While a wonderful kaleidoscope of dance music devotees head out to party each weekend, it’s an unfortunate reality that thieves and bad actors will often prey on the inclusive, loving and occasionally unassuming scene under the cover of darkness.
Constantly on the go while finding themselves in packed out rooms with oppressive movement and countless distractions, DJs and performers are often the ones who fall prey to theft. The laptops, luggage, passports and wide-range of expensive music equipment that artists are required to lug around make them toothsome targets for devious and opportunistic robbers.
From novice local DJs to international superstars, artists of all caliber have fallen victim to this selfish action in a myriad of fashions.
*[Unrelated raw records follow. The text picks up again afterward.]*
-- ==== Sys2Proof/Machine/Pins.lean ====
section
/-! DEFINITION. The pins (ch. 04, 12, 15, 29): which function each lead carries on a variant, and the level of each function
in the state the part is in.  A level is read off the state and changes nothing; what the world puts on an input comes with
the command that it causes. -/

namespace Sys2Proof.Machine

open Sys2Proof

/-- The functions that leads carry (Table PIN-2): supplies and decoupling, the pins of AON, of RF with PA_EN, PA_MODE, TRX and
LNA_EN by number, of MET, and of APP. -/
inductive PinFn where
  | supply
  | notConnected
  | nreset
  | wakePin
  | sealsw
  | lfxo
  | hfxo
  | rfio
  | tuner
  | buck
  | front (k : Nat)
  | excite
  | sense
  | ptDrive
  | drive (ch : Nat)
  | receive (ch : Nat)
  | tamp (n : Nat)
  | com (n : Nat)
  | seg (n : Nat)
  | touch (n : Nat)
  | gpio (n : Nat)
  | fio (n : Nat)
  | opticalTx
  | opticalRx
  deriving DecidableEq, Repr

/-- What a pin does (Table MODE-4): undriven with no pull, high impedance, ground, a digital level, an input with or without
its pull-up, sensed by the SHIP detector, not sensed; or at work under its block: an oscillator, the buck, an excitation, a
burst, a waveform, an electrode, a port's line. -/
inductive PinLevel where
  | none
  | float
  | highZ
  | ground
  | low
  | high
  | input
  | pulledUp
  | shipSensed
  | notSensed
  | works
  deriving DecidableEq, Repr

/-- The functions of leads 1 to 37, which every variant bonds alike but for VCM. -/
def commonLead (v : Variant) (n : Nat) : PinFn :=
  if n = 1 ∨ n = 2 then .lfxo
  else if n = 3 then .nreset
  else if n = 4 then .wakePin
  else if n = 7 then (if v = .c then .notConnected else .supply)
  else if n = 8 ∨ n = 9 then .hfxo
  else if n = 11 then .buck
  else if n = 13 then .rfio
  else if n = 14 ∨ n = 15 then .tuner
  else if 16 ≤ n ∧ n ≤ 19 then .front (n - 16)
  else if 20 ≤ n ∧ n ≤ 23 then .fio (n - 20)
  else if n = 24 then .opticalTx
  else if n = 25 then .opticalRx
  else if 26 ≤ n ∧ n ≤ 37 then .gpio (n - 26)
  else .supply

/-- The functions of leads 48 to 58 on a BST420A, and on a BST420H. -/
def stripLead (n : Nat) : PinFn := if n = 48 ∨ n = 58 then .excite else .sense
def flowLead (n : Nat) : PinFn :=
  if n ≤ 51 then .seg (n - 36)
  else if n = 52 then .supply
  else if n = 53 then .drive 1
  else if n = 54 then .receive 1
  else if n = 55 then .drive 2
  else if n = 56 then .receive 2
  else .sense

/-- The functions of leads 38 to 64 on a variant with the island. -/
def islandLead (v : Variant) (n : Nat) : PinFn :=
  if n = 38 then .sealsw
  else if n = 39 ∨ n = 40 then .tamp (n - 39)
  else if n ≤ 44 then .com (n - 41)
  else if n ≤ 47 then .supply
  else if n ≤ 58 then (if v = .h then flowLead n else stripLead n)
  else if n = 59 ∨ n = 64 then .ptDrive
  else .sense

/-- The function of a lead (Table PIN-2, R707, R711). -/
def leadFn (v : Variant) (n : Nat) : PinFn :=
  if n = 0 ∨ n > 64 then .notConnected
  else if n ≤ 37 then commonLead v n
  else if v = .c then .notConnected
  else islandLead v n

/-- A level by the state of a domain, and in SHIP. -/
def State.byDomain (s : State) (d : Dom) (on retained off ship : PinLevel) : PinLevel :=
  if s.power.ship then ship
  else
    match (s.dom d).st with
    | .on => on
    | .retained => retained
    | .off => off

/-- A digital level. -/
def levelOf (b : Bool) : PinLevel := if b then .high else .low

/-! ### RF (R405 to R408, Table RF-6) -/

/-- The logical level of PA_EN, PA_MODE, TRX and LNA_EN, before polarity. -/
def State.frontLevel (s : State) (k : Nat) : Bool :=
  let p := s.radio.pins
  if k = 0 then p.pa
  else if k = 1 then (if p.gain then s.radio.op.modeTx else s.radio.op.modeByp)
  else if k = 2 then p.tx
  else p.lna

/-- A pin of the front end: the PA sequencer's level under its polarity while RF is On. -/
def State.frontPin (s : State) (k : Nat) : PinLevel :=
  s.byDomain .rf (levelOf (s.frontLevel k != bit s.radio.op.pol k)) .float .float .float

/-! ### MET -/

/-- Whether a job of the MADC runs. -/
def State.madcRuns (s : State) (p : MetJob → Bool) : Bool := s.madcRun.any p

/-- A pin that the island drives while `busy`, and holds at ground while idle and Retained. -/
def State.islandDrive (s : State) (busy : Bool) : PinLevel :=
  s.byDomain .met (if busy then .works else .ground) .ground .float .float

/-- The driver of an ultrasonic channel (R326): it bursts while its channel sends; the receiving channel's is at ground. -/
def State.drivePin (s : State) (ch : Nat) : PinLevel := s.islandDrive (s.flow.sending == some ch)

/-- Whether the amplifier is connected to the receive pin of a channel (R326): the sending channel's is not. -/
def State.receives (s : State) (ch : Nat) : Bool :=
  match s.flow.sending with
  | none => false
  | some k => k != ch

/-- The receive pin of an ultrasonic channel. -/
def State.receivePin (s : State) (ch : Nat) : PinLevel :=
  s.byDomain .met (if s.flow.sending == some ch then .highZ else .input) .highZ .highZ .highZ

/-- A common or segment line (R355, R357): the waveform from the frame after VLCD is ready, else ground. -/
def State.lcdPin (s : State) : PinLevel :=
  let v : PinLevel := if s.seqr.pump = .running then .works else .ground
  s.byDomain .met v v .float .float

/-- A touch electrode. -/
def State.touchPin (s : State) (n : Nat) : PinLevel :=
  s.byDomain .met .works (if s.rdBit R.TOUCH.CFG.EN n then .works else .ground) .float .float

/-- A tamper input. -/
def State.tampPin (s : State) (n : Nat) : PinLevel :=
  s.byDomain .met .input (if s.tamperMode n = 0 then .notSensed else .input) .notSensed .notSensed

/-! ### APP -/

/-- Whether a port has taken the lead of GPIO `n` (Table PIN-2). -/
def State.portTakes (s : State) (n : Nat) : Bool :=
  (decide (n = 3 ∨ n = 4) && s.flag (R.UART.CFG.EN 0)) || (decide (5 ≤ n ∧ n ≤ 8) && s.flag R.SPI.CFG.EN) ||
    (decide (n = 9 ∨ n = 10) && s.flag R.I2C.CFG.EN)

/-- A GPIO as its registers configure it (R643). -/
def State.gpioConfigured (s : State) (n : Nat) : PinLevel :=
  if s.portTakes n then .works
  else if !s.rdBit R.GPIO.DIR.OUT n then .input
  else if s.rdBit R.GPIO.OD.OD n && s.rdBit R.GPIO.OUT.OUT n then .float
  else levelOf (s.rdBit R.GPIO.OUT.OUT n)

/-- A shared lead (R708, R709, R713): under its owner, on the application side sensed by AON on GPIO0 to GPIO3 while APP is
not On. -/
def State.sharedPin (s : State) (n : Nat) : PinLevel :=
  if s.power.ship then .float
  else if s.leadOwner n = 1 then s.lcdPin
  else if s.leadOwner n = 2 then s.touchPin n
  else
    let rest : PinLevel := if n ≤ 3 then .input else .float
    s.byDomain .app (s.gpioConfigured n) rest rest .float

/-- A field pin (R644): driven low by its mode, sensed as a pulse input, else released. -/
def State.fieldPin (s : State) (n : Nat) : PinLevel :=
  let rest : PinLevel := if s.fioMode n = 1 then .input else .float
  s.byDomain .app (if s.fioDriven n then .low else rest) rest rest .float

/-- The level of a function (Table MODE-4, R108, R713). -/
def State.pinLevel (s : State) : PinFn → PinLevel
  | .supply | .notConnected => .none
  | .nreset => if s.power.ship then .notSensed else .pulledUp
  | .wakePin => if s.power.ship then .shipSensed else .pulledUp
  | .sealsw => if s.power.ship then .notSensed else .pulledUp
  | .lfxo => if s.power.ship then .highZ else .works
  | .hfxo | .rfio | .tuner => s.byDomain .rf .works .highZ .highZ .highZ
  | .buck => s.byDomain .rf (if s.onAir then .works else .highZ) .highZ .highZ .highZ
  | .front k => s.frontPin k
  | .excite => s.islandDrive (s.madcRuns MetJob.isStrip)
  | .ptDrive => s.islandDrive (s.madcRuns MetJob.isPt)
  | .sense => s.byDomain .met .input .highZ .highZ .highZ
  | .drive ch => s.drivePin ch
  | .receive ch => s.receivePin ch
  | .tamp n => s.tampPin n
  | .com _ | .seg _ => s.lcdPin
  | .touch n => s.touchPin n
  | .gpio n => s.sharedPin n
  | .fio n => s.fieldPin n
  | .opticalTx => s.byDomain .app (if s.flag (R.UART.CFG.EN 1) then .works else .float) .float .float .float
  | .opticalRx => s.byDomain .app .input .input .input .shipSensed

/-- The level of a lead of the part. -/
def State.leadLevel (s : State) (n : Nat) : PinLevel := s.pinLevel (leadFn s.variant n)

end Sys2Proof.Machine
end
Recognizable names such as Nina Kraviz, Damian Lazarus, Grandmaster Flash, Eats Everything, Umfang, Matthew Dear, Kerri Chandler, Magda, DJ Paypal and countless others have been forced to endure the heartbreaking loss of personal effects while on the road.
While it’s a sad and disheartening state of affairs when a stranger swipes a DJ's USB, record or headphones, some instances of theft turn into earth-shattering experiences that can cause irreparable damage to an artists wallet, confidence and creative-output.
Exploring the latter of the two, Mixmag touched base with three established artists who have confronted such trauma to take get a deeper look at these taxing circumstances and the psychological toll that follows such heinous behaviour.
A magnate of Los Angeles’ electronic music scene, Alfred Darlington (aka Daedelus) is an artist who’s leftfield production and tech-savvy performance method served as a revolutionary musical catalyst for LA’s alt-electronic output during the turn of the century.
Following a performance back in 2014 during a massive New Year’s Eve celebration put on by his city, Daedelus was unexpectedly deprived of his most valuable possessions after someone found their way backstage and nabbed the artist’s backpack. “It’s impossible to be ready for this moment other than to have lived it” Daedelus explains. “My limited edition Monome - a piece of gear that has been embeded with a lot of my energy over the years - along with some personal effects and my passports, which I needed to go on my upcoming Australia tour, were all taken. I felt violated in a deep and personal way.”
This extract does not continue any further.